What you have to do —
Where the line with "by field -/" appears below, start writing out lines exactly, and finish with the line with "(h7 : s.align = t.align)", which is included; write out nothing else.

Records from a collection
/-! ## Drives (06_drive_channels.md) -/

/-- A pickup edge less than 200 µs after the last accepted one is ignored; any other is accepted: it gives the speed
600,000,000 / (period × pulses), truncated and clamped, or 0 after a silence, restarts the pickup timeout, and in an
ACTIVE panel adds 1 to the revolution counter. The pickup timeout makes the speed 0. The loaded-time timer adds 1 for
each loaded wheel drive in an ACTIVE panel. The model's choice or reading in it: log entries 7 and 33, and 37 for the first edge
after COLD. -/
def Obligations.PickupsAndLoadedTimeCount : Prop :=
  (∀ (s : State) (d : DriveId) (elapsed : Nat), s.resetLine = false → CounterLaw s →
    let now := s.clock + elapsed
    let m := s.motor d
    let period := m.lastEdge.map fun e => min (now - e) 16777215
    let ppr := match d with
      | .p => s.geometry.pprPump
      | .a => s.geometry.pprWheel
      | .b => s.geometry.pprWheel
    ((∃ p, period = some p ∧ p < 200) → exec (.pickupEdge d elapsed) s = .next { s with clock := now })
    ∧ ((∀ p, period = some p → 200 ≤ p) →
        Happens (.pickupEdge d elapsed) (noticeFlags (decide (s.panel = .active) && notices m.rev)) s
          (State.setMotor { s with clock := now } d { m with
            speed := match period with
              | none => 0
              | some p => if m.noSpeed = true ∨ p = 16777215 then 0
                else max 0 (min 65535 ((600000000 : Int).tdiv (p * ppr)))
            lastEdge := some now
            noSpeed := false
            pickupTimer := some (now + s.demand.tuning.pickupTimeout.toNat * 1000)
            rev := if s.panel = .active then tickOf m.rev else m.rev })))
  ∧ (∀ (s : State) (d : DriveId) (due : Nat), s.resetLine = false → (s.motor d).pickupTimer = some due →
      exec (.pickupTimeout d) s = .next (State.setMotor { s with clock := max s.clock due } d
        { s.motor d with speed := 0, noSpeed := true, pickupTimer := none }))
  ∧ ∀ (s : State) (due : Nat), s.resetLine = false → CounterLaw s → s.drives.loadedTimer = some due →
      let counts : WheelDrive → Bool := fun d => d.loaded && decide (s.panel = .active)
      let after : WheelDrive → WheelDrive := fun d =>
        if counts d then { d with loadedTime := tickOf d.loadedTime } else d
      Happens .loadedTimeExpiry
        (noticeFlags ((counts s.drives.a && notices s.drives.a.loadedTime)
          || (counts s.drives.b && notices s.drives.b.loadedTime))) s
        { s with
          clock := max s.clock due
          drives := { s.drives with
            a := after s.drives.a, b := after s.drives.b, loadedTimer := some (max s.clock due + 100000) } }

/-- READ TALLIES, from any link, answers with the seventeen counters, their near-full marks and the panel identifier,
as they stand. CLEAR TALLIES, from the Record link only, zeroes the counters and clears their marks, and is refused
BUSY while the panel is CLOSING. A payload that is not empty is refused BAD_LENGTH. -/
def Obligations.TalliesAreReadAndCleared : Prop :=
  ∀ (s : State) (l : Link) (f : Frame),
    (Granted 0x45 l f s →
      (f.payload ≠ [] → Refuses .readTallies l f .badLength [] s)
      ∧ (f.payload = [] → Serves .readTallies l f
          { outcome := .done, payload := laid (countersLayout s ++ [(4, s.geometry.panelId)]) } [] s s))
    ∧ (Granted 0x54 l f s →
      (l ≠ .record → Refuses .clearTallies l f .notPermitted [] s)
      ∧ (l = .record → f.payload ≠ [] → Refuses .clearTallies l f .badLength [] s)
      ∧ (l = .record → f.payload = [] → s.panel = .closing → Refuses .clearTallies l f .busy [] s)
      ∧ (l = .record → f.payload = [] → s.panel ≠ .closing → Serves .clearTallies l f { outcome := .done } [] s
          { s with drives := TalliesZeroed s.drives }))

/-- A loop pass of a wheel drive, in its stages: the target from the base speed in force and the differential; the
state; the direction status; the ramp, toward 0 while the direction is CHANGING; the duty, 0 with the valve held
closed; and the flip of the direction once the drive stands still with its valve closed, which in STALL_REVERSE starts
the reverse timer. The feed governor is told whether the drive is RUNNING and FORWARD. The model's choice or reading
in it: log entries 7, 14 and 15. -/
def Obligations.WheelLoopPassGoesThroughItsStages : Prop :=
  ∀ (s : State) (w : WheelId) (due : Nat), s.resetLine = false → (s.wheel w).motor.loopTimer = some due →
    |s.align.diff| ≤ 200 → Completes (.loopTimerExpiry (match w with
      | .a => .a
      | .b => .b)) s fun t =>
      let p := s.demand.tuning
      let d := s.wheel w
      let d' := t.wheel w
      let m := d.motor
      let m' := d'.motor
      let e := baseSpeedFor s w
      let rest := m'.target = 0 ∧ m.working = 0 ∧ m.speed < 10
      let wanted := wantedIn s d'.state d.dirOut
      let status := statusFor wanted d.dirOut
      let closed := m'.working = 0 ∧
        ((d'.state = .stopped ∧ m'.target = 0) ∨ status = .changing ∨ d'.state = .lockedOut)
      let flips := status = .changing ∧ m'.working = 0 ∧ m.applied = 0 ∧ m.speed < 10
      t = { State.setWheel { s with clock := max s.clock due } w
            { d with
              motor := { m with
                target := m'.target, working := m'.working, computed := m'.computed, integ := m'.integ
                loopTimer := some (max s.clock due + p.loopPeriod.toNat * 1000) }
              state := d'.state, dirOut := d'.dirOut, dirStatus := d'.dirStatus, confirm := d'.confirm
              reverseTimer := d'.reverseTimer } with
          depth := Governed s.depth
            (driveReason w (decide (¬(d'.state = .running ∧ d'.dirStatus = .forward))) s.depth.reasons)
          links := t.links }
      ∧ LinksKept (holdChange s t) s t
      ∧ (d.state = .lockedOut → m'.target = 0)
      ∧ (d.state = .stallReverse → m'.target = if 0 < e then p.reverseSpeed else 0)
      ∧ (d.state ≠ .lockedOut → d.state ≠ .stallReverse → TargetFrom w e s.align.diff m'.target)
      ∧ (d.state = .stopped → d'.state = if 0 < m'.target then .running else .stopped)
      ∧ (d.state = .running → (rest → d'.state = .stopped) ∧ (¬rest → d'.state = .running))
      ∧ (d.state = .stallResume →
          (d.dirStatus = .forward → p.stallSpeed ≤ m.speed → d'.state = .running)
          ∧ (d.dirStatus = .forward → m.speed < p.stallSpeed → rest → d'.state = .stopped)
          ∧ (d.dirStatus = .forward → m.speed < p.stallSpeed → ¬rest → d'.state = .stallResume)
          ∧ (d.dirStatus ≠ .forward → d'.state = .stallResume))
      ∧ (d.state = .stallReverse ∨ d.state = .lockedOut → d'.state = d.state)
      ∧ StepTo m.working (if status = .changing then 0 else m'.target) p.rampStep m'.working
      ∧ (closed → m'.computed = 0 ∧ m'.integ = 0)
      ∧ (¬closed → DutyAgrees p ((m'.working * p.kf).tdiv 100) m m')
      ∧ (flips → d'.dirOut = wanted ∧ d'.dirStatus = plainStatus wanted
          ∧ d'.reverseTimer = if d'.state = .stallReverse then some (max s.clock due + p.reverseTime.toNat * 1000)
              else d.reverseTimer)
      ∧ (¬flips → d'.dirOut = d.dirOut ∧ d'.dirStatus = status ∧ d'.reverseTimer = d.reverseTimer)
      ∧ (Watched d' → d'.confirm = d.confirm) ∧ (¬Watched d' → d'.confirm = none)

* * *

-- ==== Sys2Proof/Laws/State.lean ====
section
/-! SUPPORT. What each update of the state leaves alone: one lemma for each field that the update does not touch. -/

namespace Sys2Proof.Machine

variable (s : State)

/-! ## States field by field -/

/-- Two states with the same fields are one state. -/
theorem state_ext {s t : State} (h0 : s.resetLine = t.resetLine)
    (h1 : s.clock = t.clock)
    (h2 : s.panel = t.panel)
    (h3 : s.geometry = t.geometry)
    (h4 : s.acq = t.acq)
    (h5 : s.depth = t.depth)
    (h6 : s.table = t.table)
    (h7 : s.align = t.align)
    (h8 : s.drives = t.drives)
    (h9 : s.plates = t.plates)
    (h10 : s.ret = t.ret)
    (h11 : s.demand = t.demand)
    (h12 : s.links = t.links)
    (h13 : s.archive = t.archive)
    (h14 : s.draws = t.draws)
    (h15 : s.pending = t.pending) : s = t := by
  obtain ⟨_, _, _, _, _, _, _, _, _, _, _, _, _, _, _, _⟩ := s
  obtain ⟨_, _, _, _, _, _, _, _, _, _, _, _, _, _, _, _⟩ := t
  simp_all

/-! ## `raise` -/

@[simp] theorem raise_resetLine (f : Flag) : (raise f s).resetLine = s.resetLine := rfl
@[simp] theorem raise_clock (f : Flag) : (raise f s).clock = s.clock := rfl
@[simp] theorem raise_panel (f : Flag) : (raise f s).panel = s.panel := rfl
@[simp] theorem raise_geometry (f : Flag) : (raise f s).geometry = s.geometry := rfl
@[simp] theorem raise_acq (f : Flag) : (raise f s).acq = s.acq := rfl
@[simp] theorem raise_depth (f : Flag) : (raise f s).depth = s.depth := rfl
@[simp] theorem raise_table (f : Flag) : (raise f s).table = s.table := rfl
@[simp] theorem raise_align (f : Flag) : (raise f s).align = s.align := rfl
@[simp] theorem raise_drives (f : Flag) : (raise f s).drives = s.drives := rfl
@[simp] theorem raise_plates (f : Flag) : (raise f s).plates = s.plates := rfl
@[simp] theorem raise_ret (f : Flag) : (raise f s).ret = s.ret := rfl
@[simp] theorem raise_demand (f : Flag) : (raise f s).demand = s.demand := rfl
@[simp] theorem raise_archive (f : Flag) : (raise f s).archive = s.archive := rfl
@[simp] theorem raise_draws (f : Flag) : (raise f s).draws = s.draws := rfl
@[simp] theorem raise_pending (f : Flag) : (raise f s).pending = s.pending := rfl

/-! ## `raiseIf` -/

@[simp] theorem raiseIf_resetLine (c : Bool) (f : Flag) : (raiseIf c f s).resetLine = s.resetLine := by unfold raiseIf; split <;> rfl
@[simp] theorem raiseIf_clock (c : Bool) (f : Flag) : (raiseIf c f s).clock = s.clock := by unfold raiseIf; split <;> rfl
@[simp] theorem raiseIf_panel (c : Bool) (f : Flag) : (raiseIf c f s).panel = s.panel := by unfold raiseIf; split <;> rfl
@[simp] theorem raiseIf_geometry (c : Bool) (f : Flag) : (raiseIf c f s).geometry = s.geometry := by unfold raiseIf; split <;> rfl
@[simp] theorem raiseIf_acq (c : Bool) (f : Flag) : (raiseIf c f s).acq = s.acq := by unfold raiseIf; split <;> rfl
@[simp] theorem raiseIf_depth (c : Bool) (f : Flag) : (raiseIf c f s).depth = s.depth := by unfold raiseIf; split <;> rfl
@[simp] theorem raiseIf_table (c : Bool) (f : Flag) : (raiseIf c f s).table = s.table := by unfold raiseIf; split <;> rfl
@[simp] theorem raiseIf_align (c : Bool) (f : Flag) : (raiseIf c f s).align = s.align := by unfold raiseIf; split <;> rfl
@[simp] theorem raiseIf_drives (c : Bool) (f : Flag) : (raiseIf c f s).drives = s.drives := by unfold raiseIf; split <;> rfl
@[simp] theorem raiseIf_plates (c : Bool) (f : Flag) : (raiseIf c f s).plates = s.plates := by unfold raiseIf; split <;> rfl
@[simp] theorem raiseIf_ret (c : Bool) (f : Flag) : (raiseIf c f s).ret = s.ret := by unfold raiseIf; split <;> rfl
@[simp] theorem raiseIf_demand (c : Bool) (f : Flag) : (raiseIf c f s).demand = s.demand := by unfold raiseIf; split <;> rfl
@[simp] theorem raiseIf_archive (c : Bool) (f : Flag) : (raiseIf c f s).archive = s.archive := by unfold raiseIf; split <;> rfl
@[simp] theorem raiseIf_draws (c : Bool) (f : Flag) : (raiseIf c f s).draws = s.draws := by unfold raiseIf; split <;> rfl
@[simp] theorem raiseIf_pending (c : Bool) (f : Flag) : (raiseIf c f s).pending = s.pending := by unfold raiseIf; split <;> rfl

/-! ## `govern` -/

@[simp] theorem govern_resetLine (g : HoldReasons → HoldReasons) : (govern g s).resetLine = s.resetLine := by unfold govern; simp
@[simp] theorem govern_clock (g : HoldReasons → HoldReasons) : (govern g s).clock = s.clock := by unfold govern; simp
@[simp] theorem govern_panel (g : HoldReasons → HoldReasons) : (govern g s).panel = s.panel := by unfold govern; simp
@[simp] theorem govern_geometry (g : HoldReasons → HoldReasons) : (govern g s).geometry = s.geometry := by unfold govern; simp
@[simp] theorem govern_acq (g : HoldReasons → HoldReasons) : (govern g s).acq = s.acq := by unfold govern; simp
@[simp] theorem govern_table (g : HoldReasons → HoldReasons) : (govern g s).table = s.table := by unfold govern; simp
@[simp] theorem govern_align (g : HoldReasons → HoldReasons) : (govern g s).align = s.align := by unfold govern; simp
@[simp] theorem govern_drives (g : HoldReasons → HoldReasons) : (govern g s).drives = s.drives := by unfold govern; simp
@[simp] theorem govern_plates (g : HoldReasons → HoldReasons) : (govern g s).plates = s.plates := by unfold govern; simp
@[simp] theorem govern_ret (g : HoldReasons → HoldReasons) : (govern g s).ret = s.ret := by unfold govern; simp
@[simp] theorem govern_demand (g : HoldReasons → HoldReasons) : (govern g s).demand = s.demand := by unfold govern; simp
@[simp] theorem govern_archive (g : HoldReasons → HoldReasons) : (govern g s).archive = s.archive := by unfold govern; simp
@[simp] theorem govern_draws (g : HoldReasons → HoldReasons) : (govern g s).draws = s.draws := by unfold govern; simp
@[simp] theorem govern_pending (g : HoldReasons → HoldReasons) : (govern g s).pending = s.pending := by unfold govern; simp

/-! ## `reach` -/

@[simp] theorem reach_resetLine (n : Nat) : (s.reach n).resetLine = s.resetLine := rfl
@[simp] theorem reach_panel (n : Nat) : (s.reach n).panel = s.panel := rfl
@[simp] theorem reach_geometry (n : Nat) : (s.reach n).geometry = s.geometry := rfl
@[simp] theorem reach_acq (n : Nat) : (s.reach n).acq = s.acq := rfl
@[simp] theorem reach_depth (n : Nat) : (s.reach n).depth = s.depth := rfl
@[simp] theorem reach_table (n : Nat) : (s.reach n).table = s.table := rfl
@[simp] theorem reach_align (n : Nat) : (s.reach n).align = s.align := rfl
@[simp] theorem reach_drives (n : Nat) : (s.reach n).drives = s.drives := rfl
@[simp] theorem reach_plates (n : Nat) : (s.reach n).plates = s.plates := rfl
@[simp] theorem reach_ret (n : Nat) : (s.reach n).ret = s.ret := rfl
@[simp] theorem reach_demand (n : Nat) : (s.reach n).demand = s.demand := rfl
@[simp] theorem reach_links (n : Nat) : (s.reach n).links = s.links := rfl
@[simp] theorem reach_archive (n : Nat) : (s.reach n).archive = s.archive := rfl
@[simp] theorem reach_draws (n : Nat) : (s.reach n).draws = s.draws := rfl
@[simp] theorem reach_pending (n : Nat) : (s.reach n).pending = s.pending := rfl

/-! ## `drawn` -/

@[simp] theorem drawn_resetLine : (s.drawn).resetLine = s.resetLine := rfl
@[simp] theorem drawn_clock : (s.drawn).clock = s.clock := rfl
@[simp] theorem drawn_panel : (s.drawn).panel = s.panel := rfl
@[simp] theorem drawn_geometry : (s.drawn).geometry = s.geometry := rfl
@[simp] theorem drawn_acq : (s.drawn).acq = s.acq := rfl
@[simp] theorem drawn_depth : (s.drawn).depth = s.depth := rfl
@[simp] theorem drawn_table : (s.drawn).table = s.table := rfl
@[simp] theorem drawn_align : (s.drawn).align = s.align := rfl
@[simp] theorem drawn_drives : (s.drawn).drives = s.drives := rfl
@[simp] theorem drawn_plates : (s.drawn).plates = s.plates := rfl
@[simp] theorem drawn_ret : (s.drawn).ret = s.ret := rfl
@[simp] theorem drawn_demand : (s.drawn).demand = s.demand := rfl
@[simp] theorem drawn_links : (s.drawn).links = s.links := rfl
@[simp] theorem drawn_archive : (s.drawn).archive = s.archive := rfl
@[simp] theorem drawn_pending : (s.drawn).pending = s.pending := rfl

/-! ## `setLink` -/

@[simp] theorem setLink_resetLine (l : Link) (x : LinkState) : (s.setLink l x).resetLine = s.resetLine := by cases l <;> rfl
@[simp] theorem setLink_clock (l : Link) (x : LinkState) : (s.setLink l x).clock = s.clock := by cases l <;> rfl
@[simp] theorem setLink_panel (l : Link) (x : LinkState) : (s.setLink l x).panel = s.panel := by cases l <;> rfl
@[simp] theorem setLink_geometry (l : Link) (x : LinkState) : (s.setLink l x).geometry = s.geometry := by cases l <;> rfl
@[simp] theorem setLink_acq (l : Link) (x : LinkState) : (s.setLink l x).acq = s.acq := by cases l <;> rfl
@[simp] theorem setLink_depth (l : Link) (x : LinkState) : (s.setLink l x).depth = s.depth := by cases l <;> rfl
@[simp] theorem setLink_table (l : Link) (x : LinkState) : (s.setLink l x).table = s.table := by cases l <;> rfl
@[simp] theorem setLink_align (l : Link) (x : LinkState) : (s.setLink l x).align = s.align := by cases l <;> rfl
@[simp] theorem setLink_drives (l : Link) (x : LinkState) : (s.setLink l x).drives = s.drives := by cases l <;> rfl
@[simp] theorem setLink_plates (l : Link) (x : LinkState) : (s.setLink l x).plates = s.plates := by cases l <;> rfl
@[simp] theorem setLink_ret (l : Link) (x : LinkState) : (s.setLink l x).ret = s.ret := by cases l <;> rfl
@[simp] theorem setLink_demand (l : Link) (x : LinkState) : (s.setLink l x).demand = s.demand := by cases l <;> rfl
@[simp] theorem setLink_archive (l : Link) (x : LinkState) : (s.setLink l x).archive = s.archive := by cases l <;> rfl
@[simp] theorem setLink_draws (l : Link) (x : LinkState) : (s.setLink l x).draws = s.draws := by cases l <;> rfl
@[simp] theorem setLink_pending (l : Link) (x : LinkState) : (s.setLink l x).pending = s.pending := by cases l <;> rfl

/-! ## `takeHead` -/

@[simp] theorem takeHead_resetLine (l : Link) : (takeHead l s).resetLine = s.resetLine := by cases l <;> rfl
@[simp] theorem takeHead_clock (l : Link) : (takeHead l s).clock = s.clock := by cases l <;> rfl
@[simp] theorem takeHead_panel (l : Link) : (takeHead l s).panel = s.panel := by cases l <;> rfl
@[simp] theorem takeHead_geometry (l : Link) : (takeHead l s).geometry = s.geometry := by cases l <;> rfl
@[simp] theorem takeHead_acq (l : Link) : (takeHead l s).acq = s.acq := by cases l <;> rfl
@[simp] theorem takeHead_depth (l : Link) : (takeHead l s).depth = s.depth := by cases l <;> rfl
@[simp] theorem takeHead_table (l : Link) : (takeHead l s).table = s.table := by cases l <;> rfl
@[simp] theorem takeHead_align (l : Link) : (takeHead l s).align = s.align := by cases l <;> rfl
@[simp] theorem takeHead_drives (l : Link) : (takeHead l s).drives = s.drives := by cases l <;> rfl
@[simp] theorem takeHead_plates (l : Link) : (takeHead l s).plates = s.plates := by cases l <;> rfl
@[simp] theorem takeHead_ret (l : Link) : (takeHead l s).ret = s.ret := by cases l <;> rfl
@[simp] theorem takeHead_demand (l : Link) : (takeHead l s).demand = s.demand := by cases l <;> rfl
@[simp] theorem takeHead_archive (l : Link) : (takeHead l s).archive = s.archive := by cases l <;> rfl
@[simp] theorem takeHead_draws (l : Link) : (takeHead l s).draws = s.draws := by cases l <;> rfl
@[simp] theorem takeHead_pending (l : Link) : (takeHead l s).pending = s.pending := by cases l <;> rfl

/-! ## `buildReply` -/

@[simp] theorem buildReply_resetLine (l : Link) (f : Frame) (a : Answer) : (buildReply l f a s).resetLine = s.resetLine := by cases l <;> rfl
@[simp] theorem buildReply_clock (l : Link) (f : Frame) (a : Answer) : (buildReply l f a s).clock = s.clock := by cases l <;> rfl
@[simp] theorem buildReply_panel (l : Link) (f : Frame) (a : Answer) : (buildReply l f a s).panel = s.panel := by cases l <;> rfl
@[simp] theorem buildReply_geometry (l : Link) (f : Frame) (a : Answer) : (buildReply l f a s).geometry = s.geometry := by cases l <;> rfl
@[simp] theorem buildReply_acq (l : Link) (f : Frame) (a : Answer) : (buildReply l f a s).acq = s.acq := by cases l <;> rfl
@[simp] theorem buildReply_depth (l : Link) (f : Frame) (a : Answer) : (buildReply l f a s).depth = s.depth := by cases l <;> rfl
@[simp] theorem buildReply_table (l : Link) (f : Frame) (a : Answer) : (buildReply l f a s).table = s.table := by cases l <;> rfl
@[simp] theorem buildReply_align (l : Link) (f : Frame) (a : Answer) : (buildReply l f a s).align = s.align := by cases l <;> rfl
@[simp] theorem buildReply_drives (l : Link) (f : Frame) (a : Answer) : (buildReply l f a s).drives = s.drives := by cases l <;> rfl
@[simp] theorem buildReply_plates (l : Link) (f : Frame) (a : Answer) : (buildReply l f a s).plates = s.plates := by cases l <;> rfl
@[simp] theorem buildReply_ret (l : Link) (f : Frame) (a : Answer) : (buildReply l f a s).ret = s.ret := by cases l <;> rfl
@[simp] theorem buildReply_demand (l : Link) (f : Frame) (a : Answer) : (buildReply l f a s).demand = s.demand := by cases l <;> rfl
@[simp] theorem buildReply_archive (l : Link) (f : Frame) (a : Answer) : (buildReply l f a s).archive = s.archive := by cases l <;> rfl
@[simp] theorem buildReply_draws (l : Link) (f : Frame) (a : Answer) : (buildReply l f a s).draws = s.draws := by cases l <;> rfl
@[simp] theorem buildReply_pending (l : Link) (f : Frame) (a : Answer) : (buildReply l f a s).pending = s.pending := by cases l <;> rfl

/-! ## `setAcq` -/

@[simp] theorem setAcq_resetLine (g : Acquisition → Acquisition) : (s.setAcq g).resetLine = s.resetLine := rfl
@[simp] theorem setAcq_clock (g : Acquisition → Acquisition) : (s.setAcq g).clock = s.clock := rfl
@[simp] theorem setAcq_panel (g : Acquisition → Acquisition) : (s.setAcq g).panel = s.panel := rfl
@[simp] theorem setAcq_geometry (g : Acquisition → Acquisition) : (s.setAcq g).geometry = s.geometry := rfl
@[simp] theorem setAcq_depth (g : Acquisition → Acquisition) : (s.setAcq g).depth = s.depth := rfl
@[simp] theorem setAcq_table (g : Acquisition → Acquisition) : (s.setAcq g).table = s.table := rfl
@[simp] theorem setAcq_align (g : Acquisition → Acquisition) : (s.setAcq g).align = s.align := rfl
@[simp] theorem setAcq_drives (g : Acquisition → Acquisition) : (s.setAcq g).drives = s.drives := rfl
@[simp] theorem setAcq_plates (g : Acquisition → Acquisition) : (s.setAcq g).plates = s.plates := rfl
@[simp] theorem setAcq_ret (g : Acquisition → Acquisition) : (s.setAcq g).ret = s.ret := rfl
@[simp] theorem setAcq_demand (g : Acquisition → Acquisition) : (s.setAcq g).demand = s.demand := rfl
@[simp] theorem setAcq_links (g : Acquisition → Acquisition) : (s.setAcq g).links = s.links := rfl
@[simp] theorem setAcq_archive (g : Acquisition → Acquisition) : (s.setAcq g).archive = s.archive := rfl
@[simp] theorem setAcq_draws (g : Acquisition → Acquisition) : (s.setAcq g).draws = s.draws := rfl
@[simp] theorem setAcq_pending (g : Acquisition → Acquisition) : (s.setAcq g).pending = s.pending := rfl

---

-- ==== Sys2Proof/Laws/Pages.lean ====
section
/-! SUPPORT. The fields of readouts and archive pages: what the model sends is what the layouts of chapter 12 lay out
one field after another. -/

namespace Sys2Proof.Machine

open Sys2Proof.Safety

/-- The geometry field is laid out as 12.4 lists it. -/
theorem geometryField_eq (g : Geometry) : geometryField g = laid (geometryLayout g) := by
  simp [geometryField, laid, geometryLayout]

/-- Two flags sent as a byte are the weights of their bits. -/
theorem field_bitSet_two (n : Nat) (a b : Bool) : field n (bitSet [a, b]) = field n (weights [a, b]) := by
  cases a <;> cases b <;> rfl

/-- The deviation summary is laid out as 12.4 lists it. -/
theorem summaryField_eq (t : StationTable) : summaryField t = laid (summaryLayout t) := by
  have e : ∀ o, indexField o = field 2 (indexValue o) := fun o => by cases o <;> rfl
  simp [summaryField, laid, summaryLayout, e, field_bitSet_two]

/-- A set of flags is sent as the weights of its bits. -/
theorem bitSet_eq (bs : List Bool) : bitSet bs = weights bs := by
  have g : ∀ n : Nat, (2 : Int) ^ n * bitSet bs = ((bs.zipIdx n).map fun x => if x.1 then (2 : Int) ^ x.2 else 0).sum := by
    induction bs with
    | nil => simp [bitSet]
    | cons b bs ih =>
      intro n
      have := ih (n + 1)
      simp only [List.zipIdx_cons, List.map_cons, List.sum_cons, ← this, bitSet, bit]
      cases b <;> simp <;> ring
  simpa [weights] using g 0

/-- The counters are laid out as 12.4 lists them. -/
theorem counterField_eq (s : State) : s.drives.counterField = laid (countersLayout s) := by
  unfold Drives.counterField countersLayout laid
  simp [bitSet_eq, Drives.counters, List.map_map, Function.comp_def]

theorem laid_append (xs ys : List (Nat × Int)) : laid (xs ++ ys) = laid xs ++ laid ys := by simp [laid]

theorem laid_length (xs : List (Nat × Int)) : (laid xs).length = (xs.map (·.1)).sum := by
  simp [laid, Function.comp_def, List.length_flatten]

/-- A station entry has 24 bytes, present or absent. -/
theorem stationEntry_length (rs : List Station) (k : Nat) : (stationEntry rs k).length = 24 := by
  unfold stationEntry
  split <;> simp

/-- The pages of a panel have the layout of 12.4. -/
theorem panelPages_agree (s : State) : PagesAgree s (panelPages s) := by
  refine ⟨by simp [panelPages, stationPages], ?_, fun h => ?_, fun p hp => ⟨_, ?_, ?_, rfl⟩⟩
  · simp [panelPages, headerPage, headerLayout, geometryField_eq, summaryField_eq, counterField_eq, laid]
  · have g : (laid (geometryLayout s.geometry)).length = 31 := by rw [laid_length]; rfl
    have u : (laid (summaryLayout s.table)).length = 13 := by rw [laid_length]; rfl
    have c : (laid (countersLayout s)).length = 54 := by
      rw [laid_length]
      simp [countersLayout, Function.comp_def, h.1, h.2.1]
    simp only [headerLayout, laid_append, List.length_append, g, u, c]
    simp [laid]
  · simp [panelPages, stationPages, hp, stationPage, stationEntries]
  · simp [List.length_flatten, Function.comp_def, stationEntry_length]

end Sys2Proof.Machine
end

Written solution —
/-! ## States field by field -/

/-- Two states with the same fields are one state. -/
theorem state_ext {s t : State} (h0 : s.resetLine = t.resetLine)
    (h1 : s.clock = t.clock)
    (h2 : s.panel = t.panel)
    (h3 : s.geometry = t.geometry)
    (h4 : s.acq = t.acq)
    (h5 : s.depth = t.depth)
    (h6 : s.table = t.table)
    (h7 : s.align = t.align)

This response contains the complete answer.